ABOUT THIS TASK — The full listing below should be repeated exactly.
————
-- ==== Sys2Proof/Tests/Slice0.lean ====
section
/-! SUPPORT. Tests: expected values are those of `95_test_vectors.md` (section given at each test) or
are read off the rule named. After them, for each statement with hypotheses, a witness. -/

namespace Sys2Proof.Tests

-- One theorem after another: every check that runs beside others takes a thread and its stack.
set_option Elab.async false

open Sys2Proof.Machine Sys2Proof.Claims

def little : Config := { nativeOrder := .little, strictMode := false }
def big : Config := { nativeOrder := .big, strictMode := false }
def strict : Config := { nativeOrder := .little, strictMode := true }

/-- An instance with a command on its ports. -/
def host (g : Config) (cmd : CommandWord) (a : BusWord) (s : ShiftWord) : State :=
  (State.powerUp g).present { cmd, a, s }

/-- What the block answers. -/
def ask (g : Config) (cmd : CommandWord) (a : BusWord) (s : ShiftWord := 0) : Option Answer :=
  answerOf (step (host g cmd a s))

def y (n : BusWord) : Option Answer := some (.ok n)
def illegal : Option Answer := some (.error .illegal)
def precond : Option Answer := some (.error .precond)

/-- An outcome is the next state `t`; decidable, so that a witness can be evaluated. -/
def isNext (r : Host.Outcome State Fault Refusal) (t : State) : Bool :=
  match r with
  | .next u => u = t
  | .fault _ => false
  | .refused _ => false

theorem next_of_isNext {r : Host.Outcome State Fault Refusal} {t : State} (h : isNext r t = true) :
    r = .next t := by
  cases r <;> simp_all [isNext]

/-! ## Well-formedness -/

theorem test_bswap_refused_in_strict_mode : (Instr.bswap .w32).wellFormed true = false := by decide
theorem test_endconv_refused_in_strict_mode :
    (Instr.endconv .w8 .big .big).wellFormed true = false := by decide
theorem test_endeq_stays_in_strict_mode :
    (Instr.endeq .native .little).wellFormed true = true := by decide

theorem test_line_literal_too_wide :
    ({ op := .command (.clz .w8), operand := .literal 256, shift := 0 } : Line).wellFormed 0 =
      false := by decide
theorem test_line_result_not_earlier :
    ({ op := .command (.clz .w8), operand := .result 1, shift := 0 } : Line).wellFormed 0 = false ∧
    ({ op := .command (.clz .w8), operand := .result 0, shift := 0 } : Line).wellFormed 3 = false :=
  by decide
theorem test_line_shift_out_of_range :
    ({ op := .command (.rotl .w8), operand := .literal 1, shift := 2147483648 } : Line).wellFormed 0 =
      false := by decide
theorem test_line_shift_where_none :
    ({ op := .command (.clz .w8), operand := .literal 1, shift := 1 } : Line).wellFormed 0 = false :=
  by decide
theorem test_line_operand_of_endeq :
    ({ op := .command (.endeq .big .big), operand := .literal 1, shift := 0 } : Line).wellFormed 0 =
      false := by decide

/-! ## Decoding: words written out as `zzzzzz bb aa ww oooo` (`30_encoding.md` R39, R43) -/

theorem test_decode_clz : decode false 0b000000_00_00_11_0000 = .ok (.clz .w64) := by decide
theorem test_decode_ctz : decode false 0b000000_00_00_01_0001 = .ok (.ctz .w16) := by decide
theorem test_decode_popcnt : decode false 0b000000_00_00_10_0010 = .ok (.popcnt .w32) := by decide
theorem test_decode_rotl : decode false 0b000000_00_00_00_0011 = .ok (.rotl .w8) := by decide
theorem test_decode_rotr : decode false 0b000000_00_00_01_0100 = .ok (.rotr .w16) := by decide
theorem test_decode_bceil : decode false 0b000000_00_00_10_0101 = .ok (.bceil .w32) := by decide
theorem test_decode_bfloor : decode false 0b000000_00_00_11_0110 = .ok (.bfloor .w64) := by decide
theorem test_decode_bwidth : decode false 0b000000_00_00_00_0111 = .ok (.bwidth .w8) := by decide
theorem test_decode_bswap : decode false 0b000000_00_00_10_1000 = .ok (.bswap .w32) := by decide
theorem test_decode_endconv :
    decode false 0b000000_01_10_10_1001 = .ok (.endconv .w32 .native .big) := by decide
theorem test_decode_clo : decode false 0b000000_00_00_01_1010 = .ok (.clo .w16) := by decide
theorem test_decode_cto : decode false 0b000000_00_00_00_1011 = .ok (.cto .w8) := by decide
theorem test_decode_hsb : decode false 0b000000_00_00_11_1100 = .ok (.hsb .w64) := by decide
theorem test_decode_bitcast : decode false 0b000000_00_00_10_1101 = .ok (.bitcast .w32) := by decide
theorem test_decode_endeq :
    decode false 0b000000_00_10_00_1110 = .ok (.endeq .native .little) := by decide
————
EXERCISE ANSWER —
-- ==== Sys2Proof/Tests/Slice0.lean ====
section
/-! SUPPORT. Tests: expected values are those of `95_test_vectors.md` (section given at each test) or
are read off the rule named. After them, for each statement with hypotheses, a witness. -/

namespace Sys2Proof.Tests

-- One theorem after another: every check that runs beside others takes a thread and its stack.
set_option Elab.async false

open Sys2Proof.Machine Sys2Proof.Claims

def little : Config := { nativeOrder := .little, strictMode := false }
def big : Config := { nativeOrder := .big, strictMode := false }
def strict : Config := { nativeOrder := .little, strictMode := true }

/-- An instance with a command on its ports. -/
def host (g : Config) (cmd : CommandWord) (a : BusWord) (s : ShiftWord) : State :=
  (State.powerUp g).present { cmd, a, s }

/-- What the block answers. -/
def ask (g : Config) (cmd : CommandWord) (a : BusWord) (s : ShiftWord := 0) : Option Answer :=
  answerOf (step (host g cmd a s))

def y (n : BusWord) : Option Answer := some (.ok n)
def illegal : Option Answer := some (.error .illegal)
def precond : Option Answer := some (.error .precond)

/-- An outcome is the next state `t`; decidable, so that a witness can be evaluated. -/
def isNext (r : Host.Outcome State Fault Refusal) (t : State) : Bool :=
  match r with
  | .next u => u = t
  | .fault _ => false
  | .refused _ => false

theorem next_of_isNext {r : Host.Outcome State Fault Refusal} {t : State} (h : isNext r t = true) :
    r = .next t := by
  cases r <;> simp_all [isNext]

/-! ## Well-formedness -/

theorem test_bswap_refused_in_strict_mode : (Instr.bswap .w32).wellFormed true = false := by decide
theorem test_endconv_refused_in_strict_mode :
    (Instr.endconv .w8 .big .big).wellFormed true = false := by decide
theorem test_endeq_stays_in_strict_mode :
    (Instr.endeq .native .little).wellFormed true = true := by decide

theorem test_line_literal_too_wide :
    ({ op := .command (.clz .w8), operand := .literal 256, shift := 0 } : Line).wellFormed 0 =
      false := by decide
theorem test_line_result_not_earlier :
    ({ op := .command (.clz .w8), operand := .result 1, shift := 0 } : Line).wellFormed 0 = false ∧
    ({ op := .command (.clz .w8), operand := .result 0, shift := 0 } : Line).wellFormed 3 = false :=
  by decide
theorem test_line_shift_out_of_range :
    ({ op := .command (.rotl .w8), operand := .literal 1, shift := 2147483648 } : Line).wellFormed 0 =
      false := by decide
theorem test_line_shift_where_none :
    ({ op := .command (.clz .w8), operand := .literal 1, shift := 1 } : Line).wellFormed 0 = false :=
  by decide
theorem test_line_operand_of_endeq :
    ({ op := .command (.endeq .big .big), operand := .literal 1, shift := 0 } : Line).wellFormed 0 =
      false := by decide

/-! ## Decoding: words written out as `zzzzzz bb aa ww oooo` (`30_encoding.md` R39, R43) -/

theorem test_decode_clz : decode false 0b000000_00_00_11_0000 = .ok (.clz .w64) := by decide
theorem test_decode_ctz : decode false 0b000000_00_00_01_0001 = .ok (.ctz .w16) := by decide
theorem test_decode_popcnt : decode false 0b000000_00_00_10_0010 = .ok (.popcnt .w32) := by decide
theorem test_decode_rotl : decode false 0b000000_00_00_00_0011 = .ok (.rotl .w8) := by decide
theorem test_decode_rotr : decode false 0b000000_00_00_01_0100 = .ok (.rotr .w16) := by decide
theorem test_decode_bceil : decode false 0b000000_00_00_10_0101 = .ok (.bceil .w32) := by decide
theorem test_decode_bfloor : decode false 0b000000_00_00_11_0110 = .ok (.bfloor .w64) := by decide
theorem test_decode_bwidth : decode false 0b000000_00_00_00_0111 = .ok (.bwidth .w8) := by decide
theorem test_decode_bswap : decode false 0b000000_00_00_10_1000 = .ok (.bswap .w32) := by decide
theorem test_decode_endconv :
    decode false 0b000000_01_10_10_1001 = .ok (.endconv .w32 .native .big) := by decide
theorem test_decode_clo : decode false 0b000000_00_00_01_1010 = .ok (.clo .w16) := by decide
theorem test_decode_cto : decode false 0b000000_00_00_00_1011 = .ok (.cto .w8) := by decide
theorem test_decode_hsb : decode false 0b000000_00_00_11_1100 = .ok (.hsb .w64) := by decide
theorem test_decode_bitcast : decode false 0b000000_00_00_10_1101 = .ok (.bitcast .w32) := by decide
theorem test_decode_endeq :
    decode false 0b000000_00_10_00_1110 = .ok (.endeq .native .little) := by decide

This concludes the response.